__Task__: In the entries below, find every line holding the string "driving" and collect it.

☆ ☆ ☆ ☆ ☆

/-- What every step keeps, every run keeps. -/
theorem core_run_keeps {P : State → Prop} (hstep : ∀ s t, P s → step s = .next t → P t) {n : Nat}
    {s t : State} (hs : P s) (h : Sys2Proof.core.run n s = .next t) : P t := by
  induction n generalizing s with
  | zero => exact Host.Outcome.next.inj h ▸ hs
  | succ n ih =>
    obtain ⟨u, hu, hrun⟩ := core_run_succ h
    exact ih (hstep s u hs hu) hrun

/-- At the start each memory word is the image's (70_reset_and_hazards.md R190). -/
theorem start_memRead (m : Vector Word 256) (r : Vector Word 8) (p : Address) (a : Address) :
    (State.start m r p).memRead a = m[a.toNat]'a.isLt := by
  have hread := Memory.ofWords_read m.toList 0 a.toNat (by simpa using a.isLt)
  rw [Nat.zero_add, Vector.getElem_toList] at hread
  exact hread

/-- Settles O34: it holds at the start, where the trace is empty, and O46's lemma keeps it. -/
theorem memoryHoldsTheMostRecentWrite : Obligations.MemoryHoldsTheMostRecentWrite := fun m r p _ _ h =>
  core_run_keeps (stepKeepsMemoryAtTheMostRecentWrite m) (start_memRead m r p) h

/-- A step changes no memory word but the one a STORE names (40_sequencer.md R108). -/
theorem step_memory {s t : State} (h : step s = .next t) :
    s.keepsMemory t ∨ ∃ r b, decode s.nextWord = .store r b ∧ s.keepsMemoryBut t (dataAddress b) := by
  obtain ⟨-, u, hexec, rfl⟩ := step_next h
  obtain ⟨r, b, -, rfl⟩ | ⟨r, b, hi, rfl⟩ | ⟨op, r1, r2, d, -, rfl⟩ | ⟨k, -, rfl⟩ | ⟨-, rfl⟩ | ⟨-, rfl⟩ :=
    exec_next hexec
  case inr.inl =>
    refine .inr ⟨r, b, hi, fun a ha => ?_⟩
    rw [State.emit_memRead, State.advance_memRead, State.memWrite_memRead_other _ _ _ _ ha]
  all_goals exact .inl fun _ => rfl

/-- A STORE's address has five bits, so no step reaches addresses 32 to 255 (20_memory.md R52). -/
theorem step_memRead_above31 {s t : State} (h : step s = .next t) {a : Address} (ha : 32 ≤ a.toNat) :
    t.memRead a = s.memRead a := by
  obtain hmem | ⟨r, b, -, hmem⟩ := step_memory h
  · exact hmem a
  · refine hmem a fun hab => ?_
    have hb : b.toNat < 32 := b.isLt
    rw [hab, dataAddress_toNat] at ha
    omega

/-- Settles O32: no step writes there, so no run does. -/
theorem noRunWritesAbove31 : Obligations.NoRunWritesAbove31 := fun _ s _ h a ha =>
  core_run_keeps (P := fun u => u.memRead a = s.memRead a)
    (fun _ _ hu hstep => (step_memRead_above31 hstep ha).trans hu) rfl h

/-- Only a STORE changes memory, and its record has kind STORE. -/
theorem step_keepsMemory {s t : State} (h : step s = .next t)
    (hk : (traceRecord s.nextWord s).kind ≠ .store) : s.keepsMemory t := by
  obtain hmem | ⟨r, b, hi, -⟩ := step_memory h
  · exact hmem
  · exact absurd (congrArg (fun i => (traceEffect i s).kind) hi) hk

/-- A run appends records to the trace, and keeps memory if none of them is a STORE's. -/
theorem core_run_trace {n : Nat} {s t : State} (h : Sys2Proof.core.run n s = .next t) :
    ∃ rs, t.trace = s.trace ++ rs ∧ ((∀ r ∈ rs, r.kind ≠ .store) → s.keepsMemory t) := by
  induction n generalizing s with
  | zero =>
    obtain rfl : s = t := Host.Outcome.next.inj h
    exact ⟨[], (List.append_nil _).symm, fun _ _ => rfl⟩
  | succ n ih =>
    obtain ⟨u, hu, hrun⟩ := core_run_succ h
    obtain ⟨rs, htrace, hmem⟩ := ih hrun
    refine ⟨traceRecord s.nextWord s :: rs, by rw [htrace, step_trace hu, List.append_assoc]; rfl,
      fun hrs a => ?_⟩
    obtain ⟨hr, hrs⟩ := List.forall_mem_cons.mp hrs
    rw [hmem hrs a, step_keepsMemory hu hr a]

/-- Settles O33: the STORE puts the word there, no later step of the run changes memory, and a fetch reads
the same memory. -/
theorem storeIsSeenByALaterFetch : Obligations.StoreIsSeenByALaterFetch := by
  intro s t h hop n u hrun hrs hc hpc
  obtain ⟨-, v, hexec, rfl⟩ := step_next h
  rw [decode_store hop, exec_store] at hexec
  cases hexec
  obtain ⟨rs, htrace, hmem⟩ := core_run_trace hrun
  rw [htrace, List.drop_left] at hrs
  have haddr : fetchAddress u.pc = dataAddress (s.nextWord.extractLsb' 0 5) := by
    obtain ⟨-, hle⟩ := hc
    apply BitVec.eq_of_toNat_eq
    rw [fetchAddress_toNat hle, dataAddress_toNat, hpc]
  rw [fetch_of_canFetch hc, State.nextWord, haddr, hmem hrs, State.emit_memRead, State.advance_memRead,
    State.memWrite_memRead_same]

end Sys2Proof.Machine
end

section
/-! When a step is taken and when it faults (40_sequencer.md R100, R104, 60_exceptions.md R176), where `pc`
can get to (10_state.md R26), and what each instruction leaves unchanged (40_sequencer.md R108). -/

namespace Sys2Proof.Machine

/-- Settles O22: a step that is taken fetched, and one that can fetch replays its record. -/
theorem stepIsTakenExactlyWhenItCanFetch : Obligations.StepIsTakenExactlyWhenItCanFetch := fun _ =>
  ⟨fun ⟨_, h⟩ => (step_next h).1, fun h => ⟨_, step_of_canFetch h⟩⟩

/-- Settles O21: every instruction answers a next state, and the step emits the record after it. -/
theorem stepRunsTheDecodedInstruction : Obligations.StepRunsTheDecodedInstruction := by
  intro s hrun hpc
  have hexec := exec_eq_writes (decode s.nextWord) s
  exact ⟨_, hexec, step_of_exec ⟨hrun, hpc⟩ hexec, fetchAddress_toNat hpc⟩

/-- The driving loop asks for no step in HALTED (40_sequencer.md R105). -/
theorem drive_of_not_running {s : State} (h : s.running = false) (fuel : Nat) : drive fuel s = .halted s := by
  cases fuel <;> simp [drive, h]

/-- Settles O23: neither the step nor the driving loop does anything in HALTED. -/
theorem haltedHasNoStep : Obligations.HaltedHasNoStep := fun _ h =>
  ⟨step_ne_next_of_not_running h, drive_of_not_running h⟩

/-- No step takes `pc` beyond 256: it jumps to an 8-bit target, holds, or adds one (10_state.md R26). -/
theorem step_pc_le {s t : State} (h : step s = .next t) : t.pc.toNat ≤ 256 := by
  obtain ⟨⟨-, hpc⟩, -⟩ := step_next h
  have htarget : (s.nextWord.extractLsb' 0 8).toNat < 256 := (s.nextWord.extractLsb' 0 8).isLt
  obtain ⟨-, hp, -⟩ | ⟨-, hp, -⟩ | ⟨-, hp, -⟩ | ⟨-, hp, -⟩ := step_control h <;> omega

/-- The opcodes 1 to 6 are those that neither jump nor stop the engine (30_encoding.md R78). -/
theorem opcode_between_1_6_iff (op : OpcodeBits) :
    (1 ≤ op.toNat ∧ op.toNat ≤ 6) ↔ op ≠ 0x7#4 ∧ op ≠ 0xF#4 ∧ op ∉ undefinedOpcodes := by
  revert op; decide

/-- A step leaves RUNNING with `pc` over 255 exactly when it ran one of opcodes 1 to 6 at 255. -/
theorem step_leads_out_of_range_iff {s t : State} (h : step s = .next t) :
    (t.running = true ∧ 255 < t.pc.toNat) ↔
      s.pc.toNat = 255 ∧ 1 ≤ (s.nextWord.extractLsb' 8 4).toNat ∧ (s.nextWord.extractLsb' 8 4).toNat ≤ 6 := by
  obtain ⟨⟨-, hpc⟩, -⟩ := step_next h
  have htarget : (s.nextWord.extractLsb' 0 8).toNat < 256 := (s.nextWord.extractLsb' 0 8).isLt
  rw [opcode_between_1_6_iff]
  obtain ⟨hop, hp, -⟩ | ⟨hop, -, hr⟩ | ⟨hop, -, hr⟩ | ⟨hop, hp, hr⟩ := step_control h
  · exact iff_of_false (fun ⟨_, hlt⟩ => by omega) fun ⟨_, h7, _⟩ => h7 hop
  · exact iff_of_false (fun ⟨hrun, _⟩ => by simp [hr] at hrun) fun ⟨_, _, _, hundef⟩ => hundef hop
  · exact iff_of_false (fun ⟨hrun, _⟩ => by simp [hr] at hrun) fun ⟨_, _, hF, _⟩ => hF hop
  · exact ⟨fun _ => ⟨by omega, hop⟩, fun ⟨h255, _⟩ => ⟨hr, by omega⟩⟩

/-- Settles O24: a fault is RUNNING with `pc` over 255, which the invariant allows at 256 alone. -/
theorem pcOutOfRangeFaultsAndWhereItComesFrom : Obligations.PcOutOfRangeFaultsAndWhereItComesFrom := by
  refine ⟨fun s => step_of_pc_out_of_range, fun s r ⟨_, hle, _⟩ h => ?_, fun s t h => ?_⟩
  · obtain ⟨-, hlt, rfl⟩ := step_fault_iff.mp h
    have hpc : s.pc = 256#9 := BitVec.eq_of_toNat_eq (Nat.le_antisymm hle hlt)
    exact ⟨hpc, congrArg _ hpc⟩
  · have hfault : (∃ r, step t = .fault r) ↔ t.running = true ∧ 255 < t.pc.toNat := by
      simp only [step_fault_iff, exists_and_left, exists_eq, and_true]
    rw [hfault, step_leads_out_of_range_iff h, BitVec.toNat_eq]
    rfl

/-- Settles O25: `pc + 1` is exact in a step, so from 255 it is 256, where the next step faults unless the
step was a HALT. -/
theorem pcDoesNotWrap : Obligations.PcDoesNotWrap := by
  intro s t h
  refine ⟨step_pc_le h, fun hpc hjmp hundef => ?_, fun hpc hrun => ?_, fun _ hop fuel => ?_⟩
  · have hnew := newPcOfEachInstruction s t h
    simp only [if_neg hjmp, if_neg hundef, hpc] at hnew
    exact BitVec.eq_of_toNat_eq hnew
  · rw [step_of_pc_out_of_range hrun (hpc ▸ by decide), hpc]
  · exact drive_of_not_running ((step_running_eq_false_iff h).mpr (.inl hop)) fuel

/-- Writing a register's own value back changes nothing. -/
theorem State.setReg_self (s : State) (r : RegIndex) : s.setReg r (s.reg r) = s := by
  rw [State.setReg, State.reg, Vector.set_getElem_self]

/-- An ALU instruction whose value is the destination's own changes `pc` alone. -/
theorem aluExecute_of_value_self {op : OpcodeBits} {r1 r2 : BitVec 3} {d : BitVec 2} {s : State}
    (h : alu op (s.reg r1) (s.reg r2) = s.reg (destRegister d)) :
    aluExecute op r1 r2 d s = .next { s with pc := s.pc + 1#9 } := by
  rw [aluExecute, h, State.setReg_self]
  rfl

/-- Settles O20: AND and OR of a word with itself give the word, and the target is the address after `pc`. -/
theorem noOperationFormsChangeOnlyThePc : Obligations.NoOperationFormsChangeOnlyThePc := by
  refine fun s => ⟨fun d => ?_, fun d => ?_, fun n hn => ?_⟩
  · rw [exec_or, aluExecute_of_value_self (by rw [alu_or, BitVec.or_self, destRegister])]
  · rw [exec_and, aluExecute_of_value_self (by rw [alu_and, BitVec.and_self, destRegister])]
  · have hle : s.pc.toNat ≤ 255 := by have := n.isLt; omega
    have htarget : jumpTarget n = nextPc s.pc := by
      apply BitVec.eq_of_toNat_eq
      rw [jumpTarget_toNat, nextPc_toNat hle, hn]
    rw [exec_jmp, htarget]
    rfl

theorem destRegister_toNat_le (d : BitVec 2) : (destRegister d).toNat ≤ 3 := by
  have hd : d.toNat < 4 := d.isLt
  rw [destRegister, BitVec.toNat_setWidth_of_le (by decide)]
  omega

/-- The four ALU opcodes share one execute path (42_alu.md R135). -/
theorem exec_eq_aluExecute {w : Word} {op : OpcodeBits} (hop : w.extractLsb' 8 4 = op)
    (halu : op = 0x2#4 ∨ op = 0x3#4 ∨ op = 0x5#4 ∨ op = 0x6#4) (s : State) :
    exec (decode w) s = aluExecute op (w.extractLsb' 5 3) (w.extractLsb' 2 3) (w.extractLsb' 0 2) s := by
  obtain rfl | rfl | rfl | rfl := halu
  · rw [decode_add hop, exec_add]
  · rw [decode_sub hop, exec_sub]
  · rw [decode_and hop, exec_and]
  · rw [decode_or hop, exec_or]

/-- Settles O27: the row of each opcode is the frame of its instruction; the record that the step emits
after it is no part of a row. -/
theorem frameOfEachInstruction : Obligations.FrameOfEachInstruction := by
  intro s t h
  obtain ⟨⟨-, hpc⟩, u, hexec, rfl⟩ := step_next h
  have hnext : (s.pc + 1#9).toNat = s.pc.toNat + 1 := nextPc_toNat hpc
  have hunique {o : Host.Outcome State Fault Refusal} {v : State} (ho : exec (decode s.nextWord) s = o)
      (hv : o = .next v) : u = v := Host.Outcome.next.inj (hexec.symm.trans (ho.trans hv))
  refine ⟨fun hop => ?_, fun hop => ?_, fun hop => ?_, fun hop => ?_, fun hop => ?_, fun hop => ?_⟩
  · obtain ⟨v, hv, -, hregs, hmem, hp, hrun, -⟩ := loadCopiesAMemoryWordToARegister.1
      (s.nextWord.extractLsb' 5 3) (s.nextWord.extractLsb' 0 5) s
    obtain rfl := hunique (by rw [decode_load hop]) hv
    exact ⟨hregs, hmem, by rw [State.emit_pc, hp, hnext], hrun⟩
  · obtain ⟨v, hv, -, -, hmem, hregs, hp, hrun, -⟩ := storeCopiesARegisterToAMemoryWord.1
      (s.nextWord.extractLsb' 5 3) (s.nextWord.extractLsb' 0 5) s
    obtain rfl := hunique (by rw [decode_store hop]) hv
    exact ⟨hregs, hmem, by rw [State.emit_pc, hp, hnext], hrun⟩
  · obtain ⟨v, hv, -, hregs, hmem, hp, hrun, -⟩ := aluExecute_effect (s.nextWord.extractLsb' 8 4)
      (s.nextWord.extractLsb' 5 3) (s.nextWord.extractLsb' 2 3) (s.nextWord.extractLsb' 0 2) s
    obtain rfl := hunique (exec_eq_aluExecute rfl hop s) hv
    exact ⟨hregs, destRegister_toNat_le _, hmem, by rw [State.emit_pc, hp, hnext], hrun⟩
  · obtain ⟨v, hv, hp, -, hregs, hmem, hrun, -⟩ :=
      jmpGoesToItsAbsoluteTarget.1 (s.nextWord.extractLsb' 0 8) s
    obtain rfl := hunique (by rw [decode_jmp hop]) hv
    exact ⟨hregs, hmem, hp, hrun⟩
  · obtain ⟨v, hv, hrun, hp, hregs, hmem, -⟩ := haltClearsRunningAndAdvances.1 s
    obtain rfl := hunique (by rw [decode_halt hop]) hv
    exact ⟨hregs, hmem, by rw [State.emit_pc, hp, hnext], hrun⟩
  · obtain rfl := hunique rfl (exec_undefined ((decode_opcode s.nextWord).symm ▸ hop) s)
    exact ⟨s.clearRunning_reg, s.clearRunning_memRead, rfl, rfl⟩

☆ ☆ ☆ ☆ ☆

__Solution to this task__:
/-- The driving loop asks for no step in HALTED (40_sequencer.md R105). -/
/-- Settles O23: neither the step nor the driving loop does anything in HALTED. -/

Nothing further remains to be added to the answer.